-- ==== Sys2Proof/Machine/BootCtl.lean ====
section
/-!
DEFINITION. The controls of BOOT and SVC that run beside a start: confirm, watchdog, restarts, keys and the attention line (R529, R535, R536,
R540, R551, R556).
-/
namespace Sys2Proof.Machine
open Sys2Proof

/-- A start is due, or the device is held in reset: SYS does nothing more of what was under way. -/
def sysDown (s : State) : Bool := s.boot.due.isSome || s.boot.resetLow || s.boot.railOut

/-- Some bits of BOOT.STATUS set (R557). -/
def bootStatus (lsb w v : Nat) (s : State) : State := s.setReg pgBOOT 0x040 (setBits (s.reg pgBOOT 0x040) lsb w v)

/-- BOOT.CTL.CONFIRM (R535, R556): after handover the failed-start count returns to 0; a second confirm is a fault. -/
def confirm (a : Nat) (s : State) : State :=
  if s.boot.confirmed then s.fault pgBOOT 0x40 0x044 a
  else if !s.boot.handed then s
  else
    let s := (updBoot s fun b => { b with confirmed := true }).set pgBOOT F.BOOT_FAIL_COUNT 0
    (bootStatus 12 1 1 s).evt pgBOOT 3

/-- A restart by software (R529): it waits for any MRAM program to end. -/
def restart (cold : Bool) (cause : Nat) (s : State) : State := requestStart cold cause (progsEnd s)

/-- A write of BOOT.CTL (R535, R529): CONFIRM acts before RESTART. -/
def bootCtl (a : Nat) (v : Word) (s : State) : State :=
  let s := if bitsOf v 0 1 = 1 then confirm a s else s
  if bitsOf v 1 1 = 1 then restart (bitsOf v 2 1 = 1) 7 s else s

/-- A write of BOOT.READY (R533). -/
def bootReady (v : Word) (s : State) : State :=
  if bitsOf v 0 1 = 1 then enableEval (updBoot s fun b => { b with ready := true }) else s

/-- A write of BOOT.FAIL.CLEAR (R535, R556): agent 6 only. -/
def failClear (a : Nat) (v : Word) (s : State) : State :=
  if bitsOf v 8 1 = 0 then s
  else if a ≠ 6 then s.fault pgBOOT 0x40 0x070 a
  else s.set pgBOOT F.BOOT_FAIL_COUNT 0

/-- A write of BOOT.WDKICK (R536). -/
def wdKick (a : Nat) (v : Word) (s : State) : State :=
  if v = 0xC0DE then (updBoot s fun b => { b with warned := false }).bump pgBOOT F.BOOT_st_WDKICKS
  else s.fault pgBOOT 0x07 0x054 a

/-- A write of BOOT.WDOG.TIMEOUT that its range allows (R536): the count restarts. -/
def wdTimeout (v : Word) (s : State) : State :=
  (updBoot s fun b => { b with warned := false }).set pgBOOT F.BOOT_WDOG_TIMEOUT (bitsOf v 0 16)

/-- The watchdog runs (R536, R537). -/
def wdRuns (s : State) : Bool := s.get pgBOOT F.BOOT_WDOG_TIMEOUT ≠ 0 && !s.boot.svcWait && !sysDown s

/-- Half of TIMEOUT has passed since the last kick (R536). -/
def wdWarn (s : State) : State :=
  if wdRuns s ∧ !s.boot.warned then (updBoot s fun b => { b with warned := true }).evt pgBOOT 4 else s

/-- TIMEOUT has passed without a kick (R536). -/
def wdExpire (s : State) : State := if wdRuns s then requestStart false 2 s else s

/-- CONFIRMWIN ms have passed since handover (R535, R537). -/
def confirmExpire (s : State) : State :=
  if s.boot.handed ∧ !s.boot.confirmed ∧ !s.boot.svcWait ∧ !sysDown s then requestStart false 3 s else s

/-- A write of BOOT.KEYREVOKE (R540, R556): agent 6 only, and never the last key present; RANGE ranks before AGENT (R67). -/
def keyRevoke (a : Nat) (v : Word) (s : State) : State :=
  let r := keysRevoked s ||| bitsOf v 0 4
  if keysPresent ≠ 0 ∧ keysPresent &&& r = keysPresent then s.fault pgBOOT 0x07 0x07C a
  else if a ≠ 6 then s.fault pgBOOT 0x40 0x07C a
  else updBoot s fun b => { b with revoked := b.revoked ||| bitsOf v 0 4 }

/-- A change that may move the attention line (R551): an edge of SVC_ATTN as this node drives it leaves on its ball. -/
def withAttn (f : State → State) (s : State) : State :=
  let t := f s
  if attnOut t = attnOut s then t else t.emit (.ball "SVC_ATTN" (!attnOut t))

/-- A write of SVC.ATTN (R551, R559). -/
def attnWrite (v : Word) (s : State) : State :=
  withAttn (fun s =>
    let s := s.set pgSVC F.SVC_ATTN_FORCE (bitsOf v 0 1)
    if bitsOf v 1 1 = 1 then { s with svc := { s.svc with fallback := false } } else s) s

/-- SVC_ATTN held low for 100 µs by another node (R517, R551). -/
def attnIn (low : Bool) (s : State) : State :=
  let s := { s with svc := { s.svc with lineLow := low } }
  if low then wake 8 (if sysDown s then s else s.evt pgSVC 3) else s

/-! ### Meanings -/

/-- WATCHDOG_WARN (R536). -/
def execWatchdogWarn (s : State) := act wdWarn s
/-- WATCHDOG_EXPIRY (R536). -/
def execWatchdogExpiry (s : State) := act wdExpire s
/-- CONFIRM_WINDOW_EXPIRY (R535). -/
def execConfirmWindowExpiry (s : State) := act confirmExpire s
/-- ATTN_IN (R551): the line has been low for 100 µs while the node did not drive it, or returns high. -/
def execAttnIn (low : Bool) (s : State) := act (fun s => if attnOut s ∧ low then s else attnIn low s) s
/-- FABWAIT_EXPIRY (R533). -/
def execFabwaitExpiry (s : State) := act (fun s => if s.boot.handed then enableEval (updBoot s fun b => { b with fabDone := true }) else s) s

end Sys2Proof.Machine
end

• • • • • • •

(Exercise)
Using the material above, return each line in which the word "sysDown" occurs.

(Exercise result)
def sysDown (s : State) : Bool := s.boot.due.isSome || s.boot.resetLow || s.boot.railOut
def wdRuns (s : State) : Bool := s.get pgBOOT F.BOOT_WDOG_TIMEOUT ≠ 0 && !s.boot.svcWait && !sysDown s
  if s.boot.handed ∧ !s.boot.confirmed ∧ !s.boot.svcWait ∧ !sysDown s then requestStart false 3 s else s
  if low then wake 8 (if sysDown s then s else s.evt pgSVC 3) else s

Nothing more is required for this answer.